- ASSIGNMENT
Your task is to show every line in the listing below that includes "excAt".

_ _ _ _ _

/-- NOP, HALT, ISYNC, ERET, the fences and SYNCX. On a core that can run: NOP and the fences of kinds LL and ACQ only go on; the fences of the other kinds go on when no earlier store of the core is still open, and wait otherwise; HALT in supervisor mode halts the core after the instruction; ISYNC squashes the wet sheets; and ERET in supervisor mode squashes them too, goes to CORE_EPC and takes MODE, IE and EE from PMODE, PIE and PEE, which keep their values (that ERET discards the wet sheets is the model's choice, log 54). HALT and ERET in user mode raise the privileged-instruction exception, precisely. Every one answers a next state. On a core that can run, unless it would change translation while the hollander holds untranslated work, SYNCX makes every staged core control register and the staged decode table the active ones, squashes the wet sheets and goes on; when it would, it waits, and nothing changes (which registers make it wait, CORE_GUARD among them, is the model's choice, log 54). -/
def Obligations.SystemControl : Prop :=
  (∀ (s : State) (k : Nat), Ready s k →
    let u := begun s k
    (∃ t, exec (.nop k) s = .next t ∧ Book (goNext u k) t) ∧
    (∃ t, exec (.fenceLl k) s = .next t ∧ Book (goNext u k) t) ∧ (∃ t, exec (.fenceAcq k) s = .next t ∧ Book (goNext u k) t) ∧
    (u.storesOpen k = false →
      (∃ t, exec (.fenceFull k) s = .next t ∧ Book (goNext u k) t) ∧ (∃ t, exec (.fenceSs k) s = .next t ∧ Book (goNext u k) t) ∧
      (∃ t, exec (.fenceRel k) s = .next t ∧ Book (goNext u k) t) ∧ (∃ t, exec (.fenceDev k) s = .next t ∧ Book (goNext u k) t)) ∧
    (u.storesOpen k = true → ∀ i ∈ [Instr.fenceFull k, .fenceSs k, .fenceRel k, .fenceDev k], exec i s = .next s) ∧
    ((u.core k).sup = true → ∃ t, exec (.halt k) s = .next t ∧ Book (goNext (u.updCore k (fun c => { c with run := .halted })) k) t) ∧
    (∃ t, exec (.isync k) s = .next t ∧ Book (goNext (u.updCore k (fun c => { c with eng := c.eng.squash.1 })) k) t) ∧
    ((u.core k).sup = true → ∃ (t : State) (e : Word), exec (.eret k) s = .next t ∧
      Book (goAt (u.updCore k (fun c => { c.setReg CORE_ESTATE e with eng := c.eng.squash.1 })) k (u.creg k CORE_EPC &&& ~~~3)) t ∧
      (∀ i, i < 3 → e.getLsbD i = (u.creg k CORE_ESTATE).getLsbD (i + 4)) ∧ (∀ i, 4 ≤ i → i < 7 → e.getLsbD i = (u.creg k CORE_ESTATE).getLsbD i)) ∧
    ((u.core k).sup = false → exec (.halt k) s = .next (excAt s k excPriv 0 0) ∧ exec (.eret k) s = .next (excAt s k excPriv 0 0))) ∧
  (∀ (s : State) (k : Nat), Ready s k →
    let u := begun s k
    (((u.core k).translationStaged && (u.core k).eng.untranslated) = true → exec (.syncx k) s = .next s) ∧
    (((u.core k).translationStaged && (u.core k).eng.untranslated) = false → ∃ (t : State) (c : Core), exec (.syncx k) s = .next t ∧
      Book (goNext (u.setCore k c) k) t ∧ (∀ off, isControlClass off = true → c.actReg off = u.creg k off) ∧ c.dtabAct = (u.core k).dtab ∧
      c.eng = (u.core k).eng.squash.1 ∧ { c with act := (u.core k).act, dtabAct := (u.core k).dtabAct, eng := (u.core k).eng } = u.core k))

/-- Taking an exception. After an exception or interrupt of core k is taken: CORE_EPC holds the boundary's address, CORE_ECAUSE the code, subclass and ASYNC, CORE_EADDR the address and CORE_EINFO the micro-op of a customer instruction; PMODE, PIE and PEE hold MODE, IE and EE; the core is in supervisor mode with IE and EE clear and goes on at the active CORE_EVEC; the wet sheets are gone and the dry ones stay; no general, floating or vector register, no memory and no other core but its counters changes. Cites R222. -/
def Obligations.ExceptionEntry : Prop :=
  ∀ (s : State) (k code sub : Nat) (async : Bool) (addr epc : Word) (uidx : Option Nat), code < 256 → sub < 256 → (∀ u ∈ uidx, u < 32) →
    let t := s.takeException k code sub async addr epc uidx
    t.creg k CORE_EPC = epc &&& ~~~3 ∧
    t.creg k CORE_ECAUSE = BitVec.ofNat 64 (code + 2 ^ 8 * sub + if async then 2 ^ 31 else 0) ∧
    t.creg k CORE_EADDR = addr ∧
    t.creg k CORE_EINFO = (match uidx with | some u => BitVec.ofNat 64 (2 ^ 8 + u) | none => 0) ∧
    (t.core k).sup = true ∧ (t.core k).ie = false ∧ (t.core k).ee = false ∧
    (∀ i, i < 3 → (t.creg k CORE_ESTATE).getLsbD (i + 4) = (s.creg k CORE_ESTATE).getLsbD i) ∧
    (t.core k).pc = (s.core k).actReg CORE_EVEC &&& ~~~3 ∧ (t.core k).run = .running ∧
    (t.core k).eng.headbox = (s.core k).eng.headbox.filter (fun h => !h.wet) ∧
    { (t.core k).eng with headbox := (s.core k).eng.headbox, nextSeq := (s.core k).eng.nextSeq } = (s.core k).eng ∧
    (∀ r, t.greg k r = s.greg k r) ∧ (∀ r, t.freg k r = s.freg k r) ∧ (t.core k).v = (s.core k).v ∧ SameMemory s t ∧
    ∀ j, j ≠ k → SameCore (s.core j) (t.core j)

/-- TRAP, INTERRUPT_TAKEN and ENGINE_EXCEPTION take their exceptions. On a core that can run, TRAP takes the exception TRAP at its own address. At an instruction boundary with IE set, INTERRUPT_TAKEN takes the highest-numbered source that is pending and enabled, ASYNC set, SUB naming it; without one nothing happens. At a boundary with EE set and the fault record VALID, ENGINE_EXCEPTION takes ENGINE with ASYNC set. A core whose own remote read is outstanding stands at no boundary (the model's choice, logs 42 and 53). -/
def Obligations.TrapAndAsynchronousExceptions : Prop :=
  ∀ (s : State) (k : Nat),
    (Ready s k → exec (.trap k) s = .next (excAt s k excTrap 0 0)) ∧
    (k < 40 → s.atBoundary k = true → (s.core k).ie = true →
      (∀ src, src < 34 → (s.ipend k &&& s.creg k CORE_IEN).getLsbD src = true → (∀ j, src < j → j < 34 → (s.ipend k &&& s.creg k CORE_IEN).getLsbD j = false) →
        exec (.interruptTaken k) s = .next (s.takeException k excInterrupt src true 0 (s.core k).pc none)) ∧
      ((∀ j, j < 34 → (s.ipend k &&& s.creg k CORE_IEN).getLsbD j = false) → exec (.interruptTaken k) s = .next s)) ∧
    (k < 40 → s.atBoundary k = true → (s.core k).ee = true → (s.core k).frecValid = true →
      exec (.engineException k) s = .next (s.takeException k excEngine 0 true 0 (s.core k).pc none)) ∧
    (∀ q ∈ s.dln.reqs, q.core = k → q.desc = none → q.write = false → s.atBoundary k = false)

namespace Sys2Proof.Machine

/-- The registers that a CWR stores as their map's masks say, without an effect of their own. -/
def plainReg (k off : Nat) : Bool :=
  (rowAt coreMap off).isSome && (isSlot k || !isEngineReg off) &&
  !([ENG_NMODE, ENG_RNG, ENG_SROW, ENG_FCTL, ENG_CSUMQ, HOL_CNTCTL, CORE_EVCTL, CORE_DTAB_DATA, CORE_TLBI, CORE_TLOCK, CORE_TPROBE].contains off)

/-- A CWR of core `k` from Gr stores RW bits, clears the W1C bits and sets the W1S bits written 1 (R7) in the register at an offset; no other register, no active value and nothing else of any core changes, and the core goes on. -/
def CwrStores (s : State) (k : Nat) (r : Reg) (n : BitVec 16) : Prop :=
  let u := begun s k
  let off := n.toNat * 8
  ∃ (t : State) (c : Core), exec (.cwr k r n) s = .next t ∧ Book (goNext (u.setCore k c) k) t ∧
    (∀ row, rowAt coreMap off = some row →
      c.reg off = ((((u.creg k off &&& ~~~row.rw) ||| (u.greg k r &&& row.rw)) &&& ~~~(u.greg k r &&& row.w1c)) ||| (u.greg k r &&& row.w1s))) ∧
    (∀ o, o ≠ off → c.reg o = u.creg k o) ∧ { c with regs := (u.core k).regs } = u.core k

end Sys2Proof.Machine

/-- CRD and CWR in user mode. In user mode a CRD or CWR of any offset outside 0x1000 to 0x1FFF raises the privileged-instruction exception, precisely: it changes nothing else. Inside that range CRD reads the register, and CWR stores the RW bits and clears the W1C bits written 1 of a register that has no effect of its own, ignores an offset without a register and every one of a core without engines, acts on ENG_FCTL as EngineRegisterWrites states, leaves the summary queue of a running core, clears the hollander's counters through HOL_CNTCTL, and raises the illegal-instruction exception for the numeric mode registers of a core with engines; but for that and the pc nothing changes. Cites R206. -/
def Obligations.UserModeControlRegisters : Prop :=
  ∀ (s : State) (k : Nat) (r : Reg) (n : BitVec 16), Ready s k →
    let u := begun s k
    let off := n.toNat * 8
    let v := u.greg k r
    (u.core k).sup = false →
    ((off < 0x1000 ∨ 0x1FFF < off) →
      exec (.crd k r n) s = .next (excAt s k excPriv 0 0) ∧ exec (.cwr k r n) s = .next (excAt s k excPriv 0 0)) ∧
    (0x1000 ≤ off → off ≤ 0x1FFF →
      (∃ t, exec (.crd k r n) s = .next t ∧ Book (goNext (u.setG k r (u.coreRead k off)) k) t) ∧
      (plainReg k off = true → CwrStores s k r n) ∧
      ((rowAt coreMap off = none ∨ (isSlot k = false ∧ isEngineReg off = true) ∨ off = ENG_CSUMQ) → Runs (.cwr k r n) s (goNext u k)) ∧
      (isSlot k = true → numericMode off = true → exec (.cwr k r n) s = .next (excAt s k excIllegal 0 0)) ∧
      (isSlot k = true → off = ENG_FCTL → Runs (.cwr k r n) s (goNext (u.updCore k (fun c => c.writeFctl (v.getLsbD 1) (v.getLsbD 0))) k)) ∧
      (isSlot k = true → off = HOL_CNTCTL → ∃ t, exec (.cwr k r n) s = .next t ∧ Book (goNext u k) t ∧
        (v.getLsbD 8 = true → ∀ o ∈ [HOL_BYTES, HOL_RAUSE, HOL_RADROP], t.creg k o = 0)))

_ _ _ _ _

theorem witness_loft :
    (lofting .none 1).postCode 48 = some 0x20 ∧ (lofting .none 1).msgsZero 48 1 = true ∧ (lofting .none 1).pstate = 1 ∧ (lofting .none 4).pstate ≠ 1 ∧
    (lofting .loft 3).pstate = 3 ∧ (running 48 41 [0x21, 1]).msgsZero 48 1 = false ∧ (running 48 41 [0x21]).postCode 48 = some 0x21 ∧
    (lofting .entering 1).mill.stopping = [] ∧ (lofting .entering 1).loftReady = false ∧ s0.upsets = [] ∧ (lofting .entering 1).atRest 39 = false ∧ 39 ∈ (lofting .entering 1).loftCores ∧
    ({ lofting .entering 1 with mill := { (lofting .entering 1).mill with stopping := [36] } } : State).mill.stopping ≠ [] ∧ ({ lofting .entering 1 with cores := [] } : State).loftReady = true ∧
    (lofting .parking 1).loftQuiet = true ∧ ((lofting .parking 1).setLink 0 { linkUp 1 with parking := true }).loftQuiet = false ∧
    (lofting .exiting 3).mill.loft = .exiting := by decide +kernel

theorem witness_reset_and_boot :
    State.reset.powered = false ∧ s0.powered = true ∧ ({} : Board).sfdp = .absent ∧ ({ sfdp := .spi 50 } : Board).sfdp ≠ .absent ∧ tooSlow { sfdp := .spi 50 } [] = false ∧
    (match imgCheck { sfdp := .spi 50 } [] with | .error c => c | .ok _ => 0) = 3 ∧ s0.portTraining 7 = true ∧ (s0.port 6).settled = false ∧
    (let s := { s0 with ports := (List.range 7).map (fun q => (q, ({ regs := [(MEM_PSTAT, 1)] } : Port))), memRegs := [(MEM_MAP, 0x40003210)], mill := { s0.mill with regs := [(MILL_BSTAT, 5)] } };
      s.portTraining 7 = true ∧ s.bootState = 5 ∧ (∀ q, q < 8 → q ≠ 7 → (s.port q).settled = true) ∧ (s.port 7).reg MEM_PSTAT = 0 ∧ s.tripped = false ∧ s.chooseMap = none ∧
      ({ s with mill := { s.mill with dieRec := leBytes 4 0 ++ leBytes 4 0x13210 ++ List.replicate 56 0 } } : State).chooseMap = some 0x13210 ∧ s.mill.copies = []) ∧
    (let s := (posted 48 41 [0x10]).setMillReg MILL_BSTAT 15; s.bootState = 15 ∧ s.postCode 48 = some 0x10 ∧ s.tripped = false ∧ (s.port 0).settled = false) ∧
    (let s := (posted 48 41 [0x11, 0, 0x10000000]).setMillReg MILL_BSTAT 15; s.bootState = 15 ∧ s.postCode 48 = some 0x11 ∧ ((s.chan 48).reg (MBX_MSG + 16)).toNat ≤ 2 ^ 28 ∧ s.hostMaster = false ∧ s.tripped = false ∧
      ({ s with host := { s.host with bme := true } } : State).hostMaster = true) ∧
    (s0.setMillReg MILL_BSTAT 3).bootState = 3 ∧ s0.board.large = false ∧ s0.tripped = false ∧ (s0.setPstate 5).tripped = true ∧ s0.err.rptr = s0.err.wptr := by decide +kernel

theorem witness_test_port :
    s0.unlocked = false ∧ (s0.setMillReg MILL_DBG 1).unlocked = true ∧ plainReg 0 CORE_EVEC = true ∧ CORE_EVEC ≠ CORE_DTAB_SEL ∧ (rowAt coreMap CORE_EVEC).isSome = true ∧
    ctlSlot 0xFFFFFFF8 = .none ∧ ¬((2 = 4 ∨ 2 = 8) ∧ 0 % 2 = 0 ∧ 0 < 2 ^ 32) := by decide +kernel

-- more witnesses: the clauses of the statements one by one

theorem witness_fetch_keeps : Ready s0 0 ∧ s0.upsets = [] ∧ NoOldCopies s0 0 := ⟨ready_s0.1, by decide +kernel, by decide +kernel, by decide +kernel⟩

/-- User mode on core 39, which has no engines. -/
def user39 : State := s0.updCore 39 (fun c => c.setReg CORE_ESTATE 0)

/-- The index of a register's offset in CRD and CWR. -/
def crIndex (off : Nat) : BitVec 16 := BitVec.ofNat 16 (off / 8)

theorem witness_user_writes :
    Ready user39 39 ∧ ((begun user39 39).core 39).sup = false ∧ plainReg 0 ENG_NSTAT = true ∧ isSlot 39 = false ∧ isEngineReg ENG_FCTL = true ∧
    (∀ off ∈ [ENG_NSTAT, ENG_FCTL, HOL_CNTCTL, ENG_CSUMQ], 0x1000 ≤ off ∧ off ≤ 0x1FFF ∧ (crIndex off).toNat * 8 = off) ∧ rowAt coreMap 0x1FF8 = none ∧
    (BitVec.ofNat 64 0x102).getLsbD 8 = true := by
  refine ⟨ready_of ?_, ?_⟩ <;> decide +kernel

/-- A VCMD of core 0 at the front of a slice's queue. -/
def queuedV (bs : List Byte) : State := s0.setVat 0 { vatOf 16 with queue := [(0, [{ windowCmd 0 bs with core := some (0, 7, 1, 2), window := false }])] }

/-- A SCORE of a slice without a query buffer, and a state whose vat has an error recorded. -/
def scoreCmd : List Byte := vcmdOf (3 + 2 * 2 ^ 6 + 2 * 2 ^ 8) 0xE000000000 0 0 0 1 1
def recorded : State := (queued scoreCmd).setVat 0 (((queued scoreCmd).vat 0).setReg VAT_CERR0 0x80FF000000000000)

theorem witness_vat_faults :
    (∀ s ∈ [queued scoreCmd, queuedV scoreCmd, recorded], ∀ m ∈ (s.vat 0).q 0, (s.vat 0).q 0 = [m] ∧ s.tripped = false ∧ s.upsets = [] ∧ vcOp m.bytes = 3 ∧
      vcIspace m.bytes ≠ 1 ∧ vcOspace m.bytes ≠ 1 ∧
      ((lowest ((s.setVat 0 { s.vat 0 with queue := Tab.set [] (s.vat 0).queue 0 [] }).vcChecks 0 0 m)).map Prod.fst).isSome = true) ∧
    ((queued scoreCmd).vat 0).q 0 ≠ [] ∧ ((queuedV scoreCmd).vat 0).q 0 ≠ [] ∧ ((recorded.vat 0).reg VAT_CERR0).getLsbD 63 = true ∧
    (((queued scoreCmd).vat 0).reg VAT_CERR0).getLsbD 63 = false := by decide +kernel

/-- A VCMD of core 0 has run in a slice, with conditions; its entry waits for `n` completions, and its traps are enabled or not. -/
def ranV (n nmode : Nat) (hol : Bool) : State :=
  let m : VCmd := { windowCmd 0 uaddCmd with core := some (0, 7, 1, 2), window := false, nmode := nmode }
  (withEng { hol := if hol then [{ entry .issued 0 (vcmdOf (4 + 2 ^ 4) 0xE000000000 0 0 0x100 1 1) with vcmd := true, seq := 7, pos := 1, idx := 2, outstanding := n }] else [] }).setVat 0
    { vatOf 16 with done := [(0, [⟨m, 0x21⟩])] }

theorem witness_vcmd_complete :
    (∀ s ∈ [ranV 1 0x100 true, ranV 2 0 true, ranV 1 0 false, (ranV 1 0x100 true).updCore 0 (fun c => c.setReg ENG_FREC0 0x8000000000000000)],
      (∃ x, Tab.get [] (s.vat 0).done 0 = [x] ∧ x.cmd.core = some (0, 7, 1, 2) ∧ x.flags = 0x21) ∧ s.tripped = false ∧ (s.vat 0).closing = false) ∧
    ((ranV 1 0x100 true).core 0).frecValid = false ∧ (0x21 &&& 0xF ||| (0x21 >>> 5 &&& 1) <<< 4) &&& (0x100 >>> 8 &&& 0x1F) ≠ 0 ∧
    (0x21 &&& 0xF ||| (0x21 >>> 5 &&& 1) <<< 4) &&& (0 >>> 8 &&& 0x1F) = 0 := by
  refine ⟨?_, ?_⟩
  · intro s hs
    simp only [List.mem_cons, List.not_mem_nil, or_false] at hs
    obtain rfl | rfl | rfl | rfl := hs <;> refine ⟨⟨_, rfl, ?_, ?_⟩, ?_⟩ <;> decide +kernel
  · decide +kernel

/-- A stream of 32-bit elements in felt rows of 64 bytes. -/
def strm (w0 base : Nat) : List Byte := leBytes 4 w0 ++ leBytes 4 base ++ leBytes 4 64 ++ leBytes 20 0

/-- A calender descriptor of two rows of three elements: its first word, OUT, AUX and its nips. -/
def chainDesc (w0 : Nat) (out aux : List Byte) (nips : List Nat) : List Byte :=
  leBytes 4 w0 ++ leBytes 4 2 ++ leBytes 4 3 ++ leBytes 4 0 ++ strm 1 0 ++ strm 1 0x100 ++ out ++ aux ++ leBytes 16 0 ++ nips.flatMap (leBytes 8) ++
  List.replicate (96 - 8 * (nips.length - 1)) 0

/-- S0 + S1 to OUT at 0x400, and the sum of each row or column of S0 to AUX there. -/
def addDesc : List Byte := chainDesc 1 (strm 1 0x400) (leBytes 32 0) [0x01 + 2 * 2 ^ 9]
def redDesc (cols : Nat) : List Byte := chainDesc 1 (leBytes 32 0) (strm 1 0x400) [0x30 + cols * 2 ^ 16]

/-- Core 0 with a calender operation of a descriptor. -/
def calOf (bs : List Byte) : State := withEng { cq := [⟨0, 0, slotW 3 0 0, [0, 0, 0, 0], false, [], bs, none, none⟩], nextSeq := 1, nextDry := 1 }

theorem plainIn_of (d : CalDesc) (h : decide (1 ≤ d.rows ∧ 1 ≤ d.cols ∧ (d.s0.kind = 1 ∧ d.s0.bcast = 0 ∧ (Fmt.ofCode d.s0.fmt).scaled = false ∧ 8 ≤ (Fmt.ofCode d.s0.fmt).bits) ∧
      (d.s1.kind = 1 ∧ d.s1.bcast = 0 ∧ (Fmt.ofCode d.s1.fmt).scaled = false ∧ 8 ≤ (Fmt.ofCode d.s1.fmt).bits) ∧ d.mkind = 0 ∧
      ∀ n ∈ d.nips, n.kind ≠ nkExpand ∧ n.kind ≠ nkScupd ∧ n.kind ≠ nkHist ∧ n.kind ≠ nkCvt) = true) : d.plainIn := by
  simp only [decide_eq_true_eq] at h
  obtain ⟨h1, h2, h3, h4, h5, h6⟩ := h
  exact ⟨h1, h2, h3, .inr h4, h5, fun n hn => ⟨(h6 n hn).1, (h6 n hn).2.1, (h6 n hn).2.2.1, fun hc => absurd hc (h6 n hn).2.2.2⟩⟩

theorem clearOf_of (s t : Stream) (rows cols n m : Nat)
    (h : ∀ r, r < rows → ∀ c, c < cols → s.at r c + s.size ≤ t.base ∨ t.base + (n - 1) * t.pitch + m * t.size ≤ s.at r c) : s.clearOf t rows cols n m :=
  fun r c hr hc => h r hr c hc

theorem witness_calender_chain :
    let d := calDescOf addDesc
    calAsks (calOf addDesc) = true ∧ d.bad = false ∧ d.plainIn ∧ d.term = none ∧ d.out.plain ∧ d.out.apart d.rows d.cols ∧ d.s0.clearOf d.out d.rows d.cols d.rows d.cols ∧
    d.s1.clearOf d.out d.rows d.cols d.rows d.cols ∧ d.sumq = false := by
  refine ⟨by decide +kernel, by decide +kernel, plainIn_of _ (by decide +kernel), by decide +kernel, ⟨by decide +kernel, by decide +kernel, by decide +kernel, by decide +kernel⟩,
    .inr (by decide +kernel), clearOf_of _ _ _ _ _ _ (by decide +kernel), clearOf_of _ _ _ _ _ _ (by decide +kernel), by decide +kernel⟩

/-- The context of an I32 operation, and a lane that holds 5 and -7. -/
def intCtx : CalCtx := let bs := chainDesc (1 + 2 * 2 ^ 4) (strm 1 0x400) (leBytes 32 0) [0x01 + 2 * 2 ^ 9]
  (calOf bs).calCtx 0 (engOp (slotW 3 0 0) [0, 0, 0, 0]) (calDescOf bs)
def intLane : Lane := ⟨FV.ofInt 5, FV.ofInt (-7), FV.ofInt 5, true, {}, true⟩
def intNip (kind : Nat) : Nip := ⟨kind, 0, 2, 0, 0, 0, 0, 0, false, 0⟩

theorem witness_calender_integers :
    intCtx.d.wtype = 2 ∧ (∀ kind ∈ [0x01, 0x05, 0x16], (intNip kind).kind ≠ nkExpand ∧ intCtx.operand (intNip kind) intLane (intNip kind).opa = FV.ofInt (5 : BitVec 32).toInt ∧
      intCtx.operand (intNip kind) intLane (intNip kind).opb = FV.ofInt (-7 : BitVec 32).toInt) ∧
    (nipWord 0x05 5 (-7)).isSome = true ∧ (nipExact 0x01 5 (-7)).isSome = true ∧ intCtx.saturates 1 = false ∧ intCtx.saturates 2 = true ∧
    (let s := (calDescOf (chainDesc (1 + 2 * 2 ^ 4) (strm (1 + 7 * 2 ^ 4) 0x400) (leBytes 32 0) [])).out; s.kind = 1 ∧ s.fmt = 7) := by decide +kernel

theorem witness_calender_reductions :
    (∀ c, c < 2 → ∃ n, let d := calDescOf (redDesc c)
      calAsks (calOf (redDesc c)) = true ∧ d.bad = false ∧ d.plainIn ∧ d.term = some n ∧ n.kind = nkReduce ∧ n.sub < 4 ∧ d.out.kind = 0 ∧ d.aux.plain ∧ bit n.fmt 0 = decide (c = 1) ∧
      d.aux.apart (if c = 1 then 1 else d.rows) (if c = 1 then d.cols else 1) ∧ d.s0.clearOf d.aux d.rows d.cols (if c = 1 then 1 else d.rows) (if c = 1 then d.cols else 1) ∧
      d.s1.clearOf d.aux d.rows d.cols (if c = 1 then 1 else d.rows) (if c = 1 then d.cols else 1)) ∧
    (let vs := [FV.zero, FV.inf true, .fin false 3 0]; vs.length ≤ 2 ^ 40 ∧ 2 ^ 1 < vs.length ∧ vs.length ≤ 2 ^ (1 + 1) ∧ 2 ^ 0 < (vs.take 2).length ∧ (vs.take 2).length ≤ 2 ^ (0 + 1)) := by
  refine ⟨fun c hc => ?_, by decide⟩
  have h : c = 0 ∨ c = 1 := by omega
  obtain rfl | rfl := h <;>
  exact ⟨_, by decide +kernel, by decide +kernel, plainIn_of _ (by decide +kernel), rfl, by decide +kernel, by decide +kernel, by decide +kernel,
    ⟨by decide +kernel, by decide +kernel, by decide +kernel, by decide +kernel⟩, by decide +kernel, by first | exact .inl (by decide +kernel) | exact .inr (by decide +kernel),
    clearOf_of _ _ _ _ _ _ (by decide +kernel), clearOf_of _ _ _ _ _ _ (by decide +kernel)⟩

_ _ _ _ _

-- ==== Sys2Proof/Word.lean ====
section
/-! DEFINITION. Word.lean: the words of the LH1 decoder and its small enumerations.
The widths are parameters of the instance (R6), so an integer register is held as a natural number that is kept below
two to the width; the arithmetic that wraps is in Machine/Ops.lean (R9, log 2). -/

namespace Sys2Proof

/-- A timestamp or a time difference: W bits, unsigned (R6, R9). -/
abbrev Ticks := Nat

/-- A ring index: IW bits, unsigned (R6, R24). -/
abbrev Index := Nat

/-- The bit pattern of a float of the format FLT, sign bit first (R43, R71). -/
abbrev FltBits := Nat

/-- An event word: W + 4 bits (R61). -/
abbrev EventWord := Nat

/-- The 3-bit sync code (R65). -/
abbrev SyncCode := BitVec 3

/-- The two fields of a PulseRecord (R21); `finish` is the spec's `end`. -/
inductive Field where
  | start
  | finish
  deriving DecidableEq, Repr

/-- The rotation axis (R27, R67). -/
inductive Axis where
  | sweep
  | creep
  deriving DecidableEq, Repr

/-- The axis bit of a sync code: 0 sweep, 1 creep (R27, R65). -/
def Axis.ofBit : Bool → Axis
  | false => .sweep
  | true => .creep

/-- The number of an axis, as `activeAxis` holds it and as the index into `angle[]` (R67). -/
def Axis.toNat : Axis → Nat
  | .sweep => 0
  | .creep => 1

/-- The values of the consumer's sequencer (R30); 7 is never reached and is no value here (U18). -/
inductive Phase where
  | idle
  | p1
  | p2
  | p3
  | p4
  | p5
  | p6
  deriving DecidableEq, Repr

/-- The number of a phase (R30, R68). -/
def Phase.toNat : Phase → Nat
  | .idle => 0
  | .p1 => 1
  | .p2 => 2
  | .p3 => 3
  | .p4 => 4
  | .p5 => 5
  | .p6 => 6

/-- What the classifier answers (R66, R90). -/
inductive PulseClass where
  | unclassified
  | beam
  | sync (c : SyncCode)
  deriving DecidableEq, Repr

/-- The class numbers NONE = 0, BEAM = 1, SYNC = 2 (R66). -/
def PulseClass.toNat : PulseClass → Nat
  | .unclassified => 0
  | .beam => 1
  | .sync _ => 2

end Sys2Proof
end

_ _ _ _ _

- REPLY TO THE EXERCISE
    ((u.core k).sup = false → exec (.halt k) s = .next (excAt s k excPriv 0 0) ∧ exec (.eret k) s = .next (excAt s k excPriv 0 0))) ∧
    (Ready s k → exec (.trap k) s = .next (excAt s k excTrap 0 0)) ∧
      exec (.crd k r n) s = .next (excAt s k excPriv 0 0) ∧ exec (.cwr k r n) s = .next (excAt s k excPriv 0 0)) ∧
      (isSlot k = true → numericMode off = true → exec (.cwr k r n) s = .next (excAt s k excIllegal 0 0)) ∧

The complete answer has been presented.